Let us discuss each step in more detail.

  1. 1.

    We can estimate the number of candidate pairs \((ij)\) to collide during the small time interval Δ\({t}_{ij}\) as

    $$\begin{array}{rcl}{N}_{p}^{ij} & = & \frac{\pi {(\frac{{\sigma }_{i}+{\sigma }_{j}}{2})}^{2}{N}_{i}{N}_{j}(|{v}_{i}{|}_{{\rm{\max }}}+|{v}_{j}{|}_{{\rm{\max }}})}{V}\Delta {t}_{ij}\\ & = & \pi \frac{{n}_{1}}{{N}_{1}}{N}_{i}{N}_{j}{\sigma }_{1}^{2}{(\frac{{i}^{1/3}+{j}^{1/3}}{2})}^{2}(|{v}_{i}{|}_{{\rm{\max }}}+|{v}_{j}{|}_{{\rm{\max }}})\Delta {t}_{ij},\end{array}$$
    (53)

    where \((1/4)\pi {({\sigma }_{i}+{\sigma }_{j})}^{2}(|{v}_{i}{|}_{{\rm{\max }}}+|{v}_{j}{|}_{{\rm{\max }}})\Delta {t}_{ij}\) gives the volume of the collision cylinder and we use the definition of the number density, \({n}_{i}={N}_{i}/V\) (V is the system volume). Let us introduce the matrix \({\Lambda }_{ij}\) of collision rates. They are equal to the inverse of the average time of one collision between particles of sizes \(i\) and \(j\), that is, \({\Lambda }_{ij}={N}_{p}^{ij}\Delta {t}_{ij}^{-1}\). Then we get from (53):

    $${\Lambda }_{ij}=\pi \frac{{n}_{1}}{{N}_{1}}{N}_{i}{N}_{j}{\sigma }_{1}^{2}{(\frac{{i}^{1/3}+{j}^{1/3}}{2})}^{2}(|{v}_{i}{|}_{{\rm{\max }}}+|{v}_{j}{|}_{{\rm{\max }}}).$$

    The time between collisions and the sizes of colliding particles are chosen based on matrix \(\parallel {\Lambda }_{ij}\parallel \). Namely, the time between collisions is taken from the exponential distribution

    $$\Delta t=-\,\mathrm{ln}({\rm{rand}}(0,1])/\mathop{\sum }\limits_{i,j=1}^{{m}_{{\rm{\max }}}}\,{\Lambda }_{ij}$$

    and the sizes \(i\) and \(j\) of the colliding particles are chosen with probability

    $${p}_{ij}=\frac{{\Lambda }_{ij}}{{\sum }_{i,j=1}^{{m}_{{\rm{\max }}}}\,{\Lambda }_{ij}}.$$

    Note that matrix \(\parallel {\Lambda }_{ij}\parallel \) has rank 6 and can be rapidly recalculated using the low-rank technique (see e.g.63).

  2. 2.

    When the sizes \(i\) and \(j\) of the colliding particles are known, we can estimate the maximum value of the relative velocity of colliding particles according to

$$|{v}_{ij}{|}_{{\rm{\max }}}\leqslant |{v}_{i}{|}_{{\rm{\max }}}+|{v}_{j}{|}_{{\rm{\max }}}.$$

Then we use the standard technique to pick random particles and accept the collision if

$$|{\bf{e}}({{\bf{v}}}_{i}-{{\bf{v}}}_{j})| > {\rm{rand}}[0,1)(|{v}_{i}{|}_{{\rm{\max }}}+|{v}_{j}{|}_{{\rm{\max }}}),$$

where e is a random unit vector. The values of \(|{{\bf{v}}}_{i}{|}_{{\rm{\max }}}\) can be updated in \(O(\log \,{N}_{i})\) steps by keeping all velocities in a binary heap structure for each size.

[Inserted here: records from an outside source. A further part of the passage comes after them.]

/-- 95 V-X1: a core pin of expander 0 is code 4. -/
theorem test_pinmode_core : after (cmd 0x68C00001 launch) (fun t => status t = 0x4160) = true := by decide

/-- 41 R173 Example. -/
theorem test_pinwrite :
    after (cmd 0x76400001 launch) (fun t =>
      shadowGet t .x1 0x15 = 0x02 ∧ added launch t = [.xw .x1 0x15 0x02]) = true := by decide +kernel

/-- 95 V-X1: the level the latch holds already emits nothing. -/
theorem test_pinwrite_same :
    after (cmd 0x76400000 launch) (fun t => t.trace = launch.trace ∧ status t = 0x60) = true := by decide +kernel

/-- 41 R174 Example. -/
theorem test_pinread :
    after (cmd 0x79C00000 { launch with envExp := [0x80] }) (fun t =>
      t.result = 1 ∧ shadowGet t .x0 0x12 = 0x80 ∧ added launch t = [.xr .x0 0x12 0x80]) = true := by decide +kernel

/-- 95 V-G3: PINREAD of an absent expander while ON halts the block, STATUS = 0x7821. -/
theorem test_pinread_absent :
    after (cmd 0x7C000000 { powered with xpresent1 := false }) (fun t => status t = 0x7821) = true := by decide

/-- 95 P3: a reserved opcode is code 1. -/
theorem test_reserved_opcode : after (cmd 0x80000000 launch) (fun t => status t = 0x1160) = true := by decide

/-- 95 V-G1: a halted block ignores a reserved opcode without a flag. -/
theorem test_halted :
    after (cmd 0x80000000 { absent0 with fault := true, errCmd := true, lastErr := 7 })
      (fun t => status t = 0x7940) = true := by decide

/-- 70 R390, 41 R170 Example: RESET with both expanders answering 22 bytes of 0x00 gives the state of 95 section 2. -/
theorem test_reset :
    after (act .reset { powered with
      fb1 := [(0, 1)], mode := .gray, fault := true, envAcks := [true, true], envExp := List.replicate 44 0 })
      (fun t => t = launch) = true := by decide +kernel

/-- 95 V-G1: expander 0 does not acknowledge: STATUS = 0x40. -/
theorem test_reset_absent :
    after (act .reset { launch with envAcks := [false, true], envExp := List.replicate 22 0 }) (fun t =>
      status t = 0x40 ∧ t.trace = .xprobe .x0 false :: initEvents .x1) = true := by decide +kernel

/-- 40 R153, 10 R45: the host reads STATUS, and CMD as 0; an access of 16 bits is refused (20 R86). -/
theorem test_read_status : after (act (.read 4 32) launch) (fun t => t.readData = 0x60) = true := by decide
theorem test_read_cmd : after (act (.read 0 32) { launch with readData := 5 }) (fun t => t.readData = 0) = true := by
  decide
theorem test_read_halfword : refusal (act (.read 4 16) launch) = some .undecodedAccess := by decide

/-- 42 R202 and R203, R204 examples. -/
theorem test_pinlut : pinlut Config.tc 0x1B = 0x00880030 ∧ dataMask Config.tc = 0x078C0030 := by decide
theorem test_lut : lutw Config.tc 0x7 = 0xEA ∧ lutb Config.tc 0x8 = 0x7F := by decide

/-- 95 V-T3, third row. -/
theorem test_comparator :
    monoPair Config.tc (toWhite 0xF0 0x3C) (toBlack 0xF0 0x3C) = (0x5F, 0xAF) := by decide

/-- 95 V-T4: GRAY_BYTE(1, 0x30, 0x77) = 0x10. -/
theorem test_gray_byte : grayByte Config.tc 1 0x30 0x77 = 0x10 := by decide

/-- 43 R230 Example. -/
theorem test_rotate :
    rotate Config.tc 1 1 0 = (7, 1) ∧ rotate Config.tc 2 0 0 = (7, 1) ∧ rotate Config.tc 3 0 0 = (0, 1) := by decide

/-! ### Witnesses: for every statement with hypotheses, states and operands that meet them, one per clause -/

theorem witness_DecodeOfEncodeIsIdentity : (Instr.setpix (-2048) 2047 7).WellFormed = true := by decide

theorem witness_EncodeOfDecodeIsIdentity : decode 0x0BFFBFFF = .command (.setpix 2047 2047 7) := by decide

/-- One word of each clause of `ReservedFieldWord`, at the edges of its reserved field, and one word of none. -/
theorem witness_ReservedFieldWord :
    ReservedFieldWord 0x04000000 ∧ ReservedFieldWord 0x18000002 ∧ ReservedFieldWord 0x20000004 ∧
    ReservedFieldWord 0x50000100 ∧ ReservedFieldWord 0x68000004 ∧ ReservedFieldWord 0x68000003 ∧
    ReservedFieldWord 0x70000002 ∧ ReservedFieldWord 0x78200000 ∧ ¬ReservedFieldWord 0x78400000 := by
  refine ⟨?_, ?_, ?_, ?_, ?_, ?_, ?_, ?_, ?_⟩ <;> · dsimp only [ReservedFieldWord]; decide

theorem witness_DecoderRejectsExactlyReservedFields :
    (∃ e, decode 0x68000003 = .rejected e) ∧ ¬∃ e, decode 0x7FC00000 = .rejected e :=
  ⟨⟨.reservedMode, by decide⟩,
    fun ⟨_, h⟩ => nomatch (show decode 0x7FC00000 = .command (.pinread .x1 15) by decide).symm.trans h⟩

theorem witness_EncodingExamplesOfTheSpec :
    ((Instr.pinread .x0 7, 0x79C00000) : Instr × Word) ∈ [((Instr.pinread .x0 7, 0x79C00000) : Instr × Word)] := by
  decide

theorem witness_StepRunsTheDecodedCommand :
    Ready (pushCommand 0x20000002 launch) ∧ CmdPending (pushCommand 0x20000002 launch) 0x20000002 [] ∧
    decode 0x20000002 = .command (.setrot 2) := by
  unfold Ready CmdPending; decide

theorem witness_HaltedAndBusyBlocksDropCommands :
    configOk launch.cfg = true ∧
    (CmdPending (pushCommand 0x0 { absent0 with fault := true }) 0x0 [] ∧
      (pushCommand 0x0 { absent0 with fault := true }).fault = true) ∧
    (CmdPending (pushCommand 0x0 { launch with busy := true }) 0x0 [] ∧
      (pushCommand 0x0 { launch with busy := true }).fault = false ∧
      (pushCommand 0x0 { launch with busy := true }).busy = true) := by
  unfold CmdPending; decide

theorem witness_ReservedOpcodeOnlyRecordsCodeOne :
    Ready (pushCommand 0x80000000 launch) ∧ CmdPending (pushCommand 0x80000000 launch) 0x80000000 [] ∧
    (0x80000000 : Word).getLsbD 31 = true := by
  unfold Ready CmdPending; decide

theorem witness_ReservedFieldOnlyRecordsCodeTwo :
    Ready (pushCommand 0x68000003 launch) ∧ CmdPending (pushCommand 0x68000003 launch) 0x68000003 [] ∧
    ReservedFieldWord 0x68000003 := by
  unfold Ready CmdPending ReservedFieldWord; decide

theorem witness_HostRegisterAccesses :
    configOk launch.cfg = true ∧
    { launch with hostIn := [.read 4 32] }.hostIn = .read (launch.cfg.regBase + 4) 32 :: [] ∧
    { launch with hostIn := [.read 8 32] }.hostIn = .read (launch.cfg.regBase + 8) 32 :: [] ∧
    { launch with hostIn := [.read 0 32] }.hostIn = .read launch.cfg.regBase 32 :: [] ∧
    { launch with hostIn := [.write 4 32 1] }.hostIn = .write (launch.cfg.regBase + 4) 32 1 :: [] ∧
    { launch with hostIn := [.write 8 32 1] }.hostIn = .write (launch.cfg.regBase + 8) 32 1 :: [] := by decide

/-- The offset 0xC, a misaligned address, and a width of 16 bits. -/
theorem witness_UndecodedAccessesAreRefused :
    configOk launch.cfg = true ∧
    (∀ a : Nat × Nat, a ∈ [(0xC, 32), (1, 32), (0, 16)] →
      ¬(a.2 = 32 ∧ a.1 ∈ [launch.cfg.regBase, launch.cfg.regBase + 4, launch.cfg.regBase + 8])) ∧
    { launch with hostIn := [.write 0xC 32 1] }.hostIn = .write 0xC 32 1 :: [] ∧
    { launch with hostIn := [.read 0 16] }.hostIn = .read 0 16 :: [] := by decide

theorem witness_IdleBlocksStayAndBadParametersAreRefused :
    (configOk launch.cfg = true ∧ launch.hostIn = []) ∧ configOk { Config.tc with h := 0 } = false := by decide

theorem witness_ResetSetsEveryField :
    configOk powered.cfg = true ∧ { powered with hostIn := [.reset] }.hostIn = .reset :: [] := by decide

/-- A reset is pending; expander 0 answers 22 bytes of 0x5A, expander 1 does not, one byte is left on the tape. -/
def resetting : State :=
  { powered with hostIn := [.reset], envAcks := [true, false], envExp := List.replicate 22 0x5A ++ [7] }

theorem witness_ResetInitialisesTheExpanders :
    configOk resetting.cfg = true ∧ resetting.hostIn = .reset :: [] ∧ resetting.envAcks = true :: false :: [] ∧
    (List.replicate 22 (0x5A : Byte)).length = 22 ∧
    resetting.envExp =
      (if true then List.replicate 22 0x5A else []) ++ (if false then List.replicate 22 0x5A else []) ++ [7] := by
  decide

/-- Both probes acknowledged: the CleanLaunch clause. -/
theorem witness_ResetInitialisesBothExpanders :
    { resetting with envAcks := [true, true], envExp := List.replicate 44 0x5A }.envAcks = true :: true :: [] ∧
    { resetting with envAcks := [true, true], envExp := List.replicate 44 0x5A }.envExp =
      (if true then List.replicate 22 0x5A else []) ++ (if true then List.replicate 22 0x5A else []) ++ [] := by
  decide

theorem witness_PinlutIsInjectiveByDecoding : configOk Config.tc = true := test_cfg_tc
theorem witness_PinlutLaws : configOk Config.tc = true := test_cfg_tc
theorem witness_TransitionTableLanes : configOk Config.tc = true := test_cfg_tc

theorem witness_ComparatorMasks : 7 < 8 := by decide

/-- The corners of the extent in each shape, and the corner of the panel. -/
theorem witness_RotationIsABijection :
    inExtent Config.tc 0 7 1 = true ∧ inExtent Config.tc 1 1 7 = true ∧ inExtent Config.tc 2 0 0 = true ∧
    inExtent Config.tc 3 1 7 = true ∧ ((0 : Int) ≤ 7 ∧ (7 : Int) < Config.tc.w ∧ (0 : Int) ≤ 1 ∧ (1 : Int) < Config.tc.h) := by
  decide

theorem witness_SetpixMonoWritesOnePixel :
    configOk launch.cfg = true ∧ Memory.wf monoBlank [(0, 0x80)] = true ∧ launch.mode = .mono ∧
    inExtent launch.cfg launch.rot 7 1 = true ∧ 7 < launch.cfg.w ∧ 1 < launch.cfg.h := by decide

theorem witness_SetpixGrayWritesOnePixel :
    configOk gray.cfg = true ∧ Memory.wf (grayBlank gray.cfg) [(7, 0x75)] = true ∧ gray.mode = .gray ∧
    inExtent gray.cfg gray.rot 7 1 = true ∧ 7 < gray.cfg.w ∧ 1 < gray.cfg.h := by decide

/-- x = -1, y = -1, x = W, y = H in rotation 0, x = H, y = W in rotation 1. -/
theorem witness_SetpixOutsideTheExtentIsDiscarded :
    (-1 : Int) < 0 ∧ (launch.rot = 0 ∧ (launch.cfg.w : Int) ≤ 8 ∧ (launch.cfg.h : Int) ≤ 2) ∧
    ({ launch with rot := 1 }.rot = 1 ∧ (launch.cfg.h : Int) ≤ 2 ∧ (launch.cfg.w : Int) ≤ 8) := by decide

theorem witness_ClearBlanksTheActiveBuffer : launch.mode = .mono ∧ gray.mode = .gray := by decide

theorem witness_SetmodeChangesTheModeAndBlanks :
    (Mode.gray ≠ launch.mode ∧ launch.cfg.grayWhite = 7) ∧ Mode.mono = launch.mode := by decide

/-- Pin 6 of expander 0 is no core pin; pin 0 of expander 1 never is. Both expanders are present. -/
theorem witness_PinmodeSetsOnePin :
    (namesCorePin launch.cfg .x0 6 = false ∧ xpresent launch .x0 = true) ∧
    (namesCorePin launch.cfg .x1 0 = false ∧ xpresent launch .x1 = true) := by decide

theorem witness_PinwriteSetsOneLatch :
    (namesCorePin launch.cfg .x0 15 = false ∧ xpresent launch .x0 = true) ∧
    (namesCorePin launch.cfg .x1 0 = false ∧ xpresent launch .x1 = true) := by decide

theorem witness_PinreadReturnsTheAnsweredBit : xpresent launch .x0 = true ∧ xpresent launch .x1 = true := by decide

/-- Pin 0 of expander 0 is a core pin; pin 6 of an absent expander 0 and pin 0 of an absent expander 1 are not. -/
theorem witness_PinCommandErrors :
    (0 : Pin) ∈ corePins launch.cfg ∧
    (¬(Chip.x0 = .x0 ∧ (6 : Pin) ∈ corePins absent0.cfg) ∧ xpresent absent0 .x0 = false) ∧
    (¬(Chip.x1 = .x0 ∧ (0 : Pin) ∈ corePins launch.cfg) ∧
      xpresent { launch with xpresent1 := false } .x1 = false) := by decide

theorem witness_RawScanCommandsAreGatedOnPower :
    launch.pwr ≠ .on ∧ ({ absent0 with pwr := .on }.pwr = .on ∧ { absent0 with pwr := .on }.xpresent0 = false) := by
  decide

theorem witness_VstartEmitsTheStartSequence : powered.pwr = .on ∧ powered.xpresent0 = true := by decide
theorem witness_HstartLatchesTheFirstWord : powered.pwr = .on := by decide
theorem witness_HdataClocksOneWord : powered.pwr = .on := by decide
theorem witness_VendPulsesTheLatch : powered.pwr = .on := by decide

theorem witness_PassEventCount : configOk powered.cfg = true ∧ SpvHigh powered := by
  unfold SpvHigh; decide

theorem witness_PassReturnsToIdleLevels : configOk powered.cfg = true ∧ IdleLevels powered := by
  unfold IdleLevels SpvHigh; decide

/-- The last answer within the timeout is the good one. -/
def lateGood : State := { launch with envPmic := List.replicate 249 0x00 ++ [0xFA] }

/-- Expander 0 has a core pin, a pin that is none, and a register that no core pin uses. -/
theorem witness_PwronReachesOn :
    configOk lateGood.cfg = true ∧ lateGood.pwr ≠ .on ∧ lateGood.xpresent0 = true ∧ PowerComesGood lateGood ∧
    (0 : Pin) ∈ corePins lateGood.cfg ∧ (15 : Pin) ∉ corePins lateGood.cfg ∧
    ∀ p, p ∈ corePins lateGood.cfg →
      (0x15 : RegAddr) ≠ iodirOf p ∧ (0x15 : RegAddr) ≠ gppuOf p ∧ (0x15 : RegAddr) ≠ olatOf p :=
  ⟨by decide, by decide, by decide, ⟨249, by decide, by decide +kernel⟩, by decide, by decide, by decide⟩

theorem bad_noGoodAnswer : NoGoodAnswer (bad launch) := by
  unfold NoGoodAnswer; decide +kernel

theorem witness_PowerNeverGoodFailsSafe : configOk (bad launch).cfg = true ∧ PowerFails (bad launch) :=
  ⟨by decide, by decide, by decide, bad_noGoodAnswer⟩

theorem witness_PwroffReachesOff :
    configOk powered.cfg = true ∧ powered.pwr ≠ .off ∧ powered.xpresent0 = true ∧
    (0 : Pin) ∈ corePins powered.cfg ∧ (15 : Pin) ∉ corePins powered.cfg ∧
    ∀ p, p ∈ corePins powered.cfg → (0x15 : RegAddr) ≠ olatOf p := by decide

theorem witness_PowerNoOpsAndAbsentExpander :
    powered.pwr = .on ∧ launch.pwr = .off ∧ (absent0.xpresent0 = false ∧ absent0.pwr ≠ .on ∧ absent0.mode = .mono) ∧
    ({ absent0 with pwr := .on }.xpresent0 = false ∧ { absent0 with pwr := .on }.pwr ≠ .off) := by decide

theorem blank_bufferInv (s : State) (hc : s.cfg = Config.tc) (h1 : s.fb1 = []) (h2 : s.prev = []) (h3 : s.fb3 = []) :
    BufferInv s := by
  unfold BufferInv fb3Read
  rw [hc, h1, h2, h3]
  exact ⟨rfl, rfl, rfl, rfl, rfl, rfl, fun _ => ⟨rfl, rfl⟩, fun _ => rfl, fun _ => by
    show grayBlank Config.tc &&& 0x88 = 0
    decide⟩

/-- A refresh from OFF whose power comes good, and one from ON. -/
theorem witness_DisplayMonoCommitsAndPowersOff :
    (configOk (good launch).cfg = true ∧ (good launch).mode = .mono ∧ CanPower (good launch)) ∧
    (configOk powered.cfg = true ∧ powered.mode = .mono ∧ CanPower powered) :=
  ⟨⟨by decide, by decide, by decide, .inr ⟨0, by decide, by decide⟩⟩, by decide, by decide, by decide, .inl (by decide)⟩

theorem witness_PartialCommitsAndPowersOff :
    configOk (good launch).cfg = true ∧ BufferInv (good launch) ∧ (good launch).mode = .mono ∧
    (good launch).forcedFull = false ∧ CanPower (good launch) :=
  ⟨by decide, blank_bufferInv _ rfl rfl rfl rfl, by decide, by decide, by decide, .inr ⟨0, by decide, by decide⟩⟩

theorem witness_DisplayGrayLeavesHistoryAlone :
    configOk (good gray).cfg = true ∧ (good gray).mode = .gray ∧ CanPower (good gray) :=
  ⟨by decide, by decide, by decide, .inr ⟨0, by decide, by decide⟩⟩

To reduce the statistical noise of the simulation data for temperatures we apply the running averaging as follows. Let at time \({t}_{{\rm{conv}}}\) the temperature of monomers ceases to change monotonously. This indicates that the system has achieved its steady state and the stochastic noise becomes the primary source of errors. We then calculate the temperatures every \(N\) collisions in the time interval \(({t}_{{\rm{conv}}},2{t}_{{\rm{conv}}})\) and take an average64,65.